Results: We have developed Granatum, a web-based scRNA-Seq analysis pipeline to make analysis more broadly accessible to researchers. Without a single line of programming code, users can click through the pipeline, setting parameters and visualizing results via the interactive graphical interface. Granatum conveniently walks users through various steps of scRNA-Seq analysis. It has a comprehensive list of modules, including plate merging and batch-effect removal, outlier-sample removal, gene-expression normalization, imputation, gene filtering, cell clustering, differential gene expression analysis, pathway/ontology enrichment analysis, protein network interaction visualization, and pseudo-time cell series construction.

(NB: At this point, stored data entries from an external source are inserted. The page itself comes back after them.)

/-- Settles O10: an instruction with register operands begins with their check, of one operand or of the ALU's two. -/
theorem registerBoundsComesBeforeAnyRead : Obligations.RegisterBoundsComesBeforeAnyRead := by
  intro i s v h
  cases i with
  | hlt | ret => cases h
  | ldi a | prn a | not a | jmp a | jeq a | jne a | push a | pop a | call a =>
    exact commit_bind_error (regOperand_first_outside s h)
  | mul a b | add a b | mod a b | cmp a b | and a b | or a b | xor a b | shl a b | shr a b =>
    exact commit_bind_error (aluOperands_first_outside _ s h)

/-! ## Where pc goes -/

/-- An instruction that does not set pc directly goes to the next one (R89). -/
theorem Effect.pc_eq_add_length {i : Instr} {s t : State} (h : Effect i s t) (hi : setsPc i = false) :
    t.pc = s.pc + i.length := by
  cases i with
  | hlt => rw [h]; rfl
  | prn a => obtain ⟨v, rfl⟩ := h; rfl
  | cmp a b => obtain ⟨v, -, rfl⟩ := h; rfl
  | ldi a b | mul a b | add a b | mod a b | and a b | or a b | xor a b | shl a b | shr a b | not a =>
    obtain ⟨r, v, -, rfl⟩ := h
    rfl
  | push a => obtain ⟨-, v, rfl⟩ := h; rfl
  | pop a => obtain ⟨r, v, w, -, rfl⟩ := h; rfl
  | jmp | jeq | jne | call | ret => cases hi

/-- Settles O39: an instruction that completes has its `Effect`; of a conditional jump's two clauses E selects one. -/
theorem pcAdvancesByTheLength : Obligations.PcAdvancesByTheLength := by
  intro i s t _ h hnf
  obtain ⟨f, -, rfl⟩ | he := exec_cases h
  · exact absurd (takeFault_status f s) hnf
  · refine ⟨he.pc_eq_add_length, ?_, ?_⟩
    all_goals
      rintro a rfl hE
      obtain ⟨htaken, -⟩ | ⟨-, rfl⟩ := he
      · exact absurd (htaken.symm.trans hE) nofun
      · rfl

/-! ## Runs -/

theorem run_succ_of_step {s t : State} (h : step s = .next t) (n : Nat) : run (n + 1) s = run n t := by
  simp only [run, h]

/-- A state without a next state ends the run. -/
theorem run_of_no_step {s : State} (h : ∀ t, step s ≠ .next t) (n : Nat) : run n s = s := by
  cases n with
  | zero => rfl
  | succ n =>
    cases hs : step s with
    | next t => exact absurd hs (h t)
    | fault r | refused r => simp only [run, hs]

/-- R88: a step leaves RUNNING states only. -/
theorem run_of_not_running {s : State} (h : s.status ≠ .running) (n : Nat) : run n s = s :=
  run_of_no_step (fun _ ht => h (step_cases ht).1) n

theorem run_add (m n : Nat) (s : State) : run (m + n) s = run n (run m s) := by
  induction m generalizing s with
  | zero => rw [Nat.zero_add]; rfl
  | succ m ih =>
    by_cases h : ∃ t, step s = .next t
    · obtain ⟨t, ht⟩ := h
      rw [Nat.add_right_comm, run_succ_of_step ht, run_succ_of_step ht, ih]
    · have hend := run_of_no_step (not_exists.1 h)
      rw [hend, hend, hend]

/-- Settles O46: `run_add`, and a terminal state has no step. -/
theorem runsComposeAndEndInTerminalStates : Obligations.RunsComposeAndEndInTerminalStates :=
  ⟨run_add, fun n _ h => run_of_not_running h n⟩

/-! ## A jump to itself -/

/-- A RUNNING state with a JMP at pc through a readable register that holds pc. -/
structure JumpsToItself (a : Reg) (s : State) : Prop where
  running : s.status = .running
  opcode : Memory.lookup s.mem s.pc = some 0x54
  inMemory : s.pc + 1 ≤ 255
  operand : Memory.lookup s.mem (s.pc + 1) = some (regByte a)
  readable : Readable s a
  target : (regValue s a).toNat = s.pc

theorem JumpsToItself.codeAtPc {a : Reg} {s : State} (h : JumpsToItself a s) : CodeAtPc s (.jmp (regByte a)) := by
  have hpc := h.inMemory
  intro k b hk
  match k with
  | 0 =>
    cases hk
    exact memRead_written (by omega) h.opcode
  | 1 =>
    cases hk
    exact memRead_written hpc h.operand
  | _ + 2 => cases hk

/-- R140. -/
theorem exec_jmp_readable {s : State} {a : Reg} (h : Readable s a) :
    exec (.jmp (regByte a)) s = .next (s.setPc (regValue s a).toNat) := by
  simp [exec, execJmp, jumpTo, readReg_readable h]

/-- The step sets pc to itself, and IR, on which none of the premises depends. -/
theorem JumpsToItself.step_setIr {a : Reg} {s : State} (h : JumpsToItself a s) :
    step s = .next (s.setIr 0x54) ∧ JumpsToItself a (s.setIr 0x54) := by
  refine ⟨?_, ⟨h.running, h.opcode, h.inMemory, h.operand, h.readable, h.target⟩⟩
  have hexec : exec (.jmp (regByte a)) (s.setIr 0x54) = .next ((s.setIr 0x54).setPc (regValue s a).toNat) :=
    exec_jmp_readable h.readable
  rw [step_codeAtPc h.running rfl h.codeAtPc, show (Instr.jmp (regByte a)).opcode = 0x54 from rfl, hexec, h.target]
  rfl

theorem JumpsToItself.stays {a : Reg} {s : State} (h : JumpsToItself a s) (n : Nat) :
    (run n s).status = .running ∧ (run n s).pc = s.pc := by
  induction n generalizing s with
  | zero => exact ⟨h.running, rfl⟩
  | succ n ih =>
    obtain ⟨hstep, hagain⟩ := h.step_setIr
    rw [run_succ_of_step hstep]
    exact ih hagain

/-- Settles O47: by induction on the number of steps, each of which keeps `JumpsToItself`. -/
theorem jumpToItselfRunsForever : Obligations.JumpToItselfRunsForever :=
  fun _ _ hr hop hpc harg hread htarget => (JumpsToItself.mk hr hop hpc harg hread htarget).stays

end Sys2Proof.Machine

/-! SUPPORT. The statements of 41_control_io.md: HLT, LDI and PRN. -/

namespace Sys2Proof.Machine

/-! ## HLT -/

/-- R100: HLT reads nothing, so its computation always commits. -/
theorem exec_hlt (s : State) : exec .hlt s = .next (s.halt.setPc (s.pc + 1)) := rfl

/-- Settles O17: `exec_hlt`, with its two updates written out. -/
theorem hltHaltsAndAdvances : Obligations.HltHaltsAndAdvances := ⟨rfl, exec_hlt⟩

Conclusions: Granatum enables broad adoption of scRNA-Seq technology by empowering bench scientists with an easy-to-use graphical interface for scRNA-Seq data analysis. The package is freely available for research use at http://garmiregroup.org/granatum/app.
Keywords: Clustering; Differential expression; Gene expression; Graphical; Imputation; Normalization; Pathway; Pseudo-time; Single-cell; Software.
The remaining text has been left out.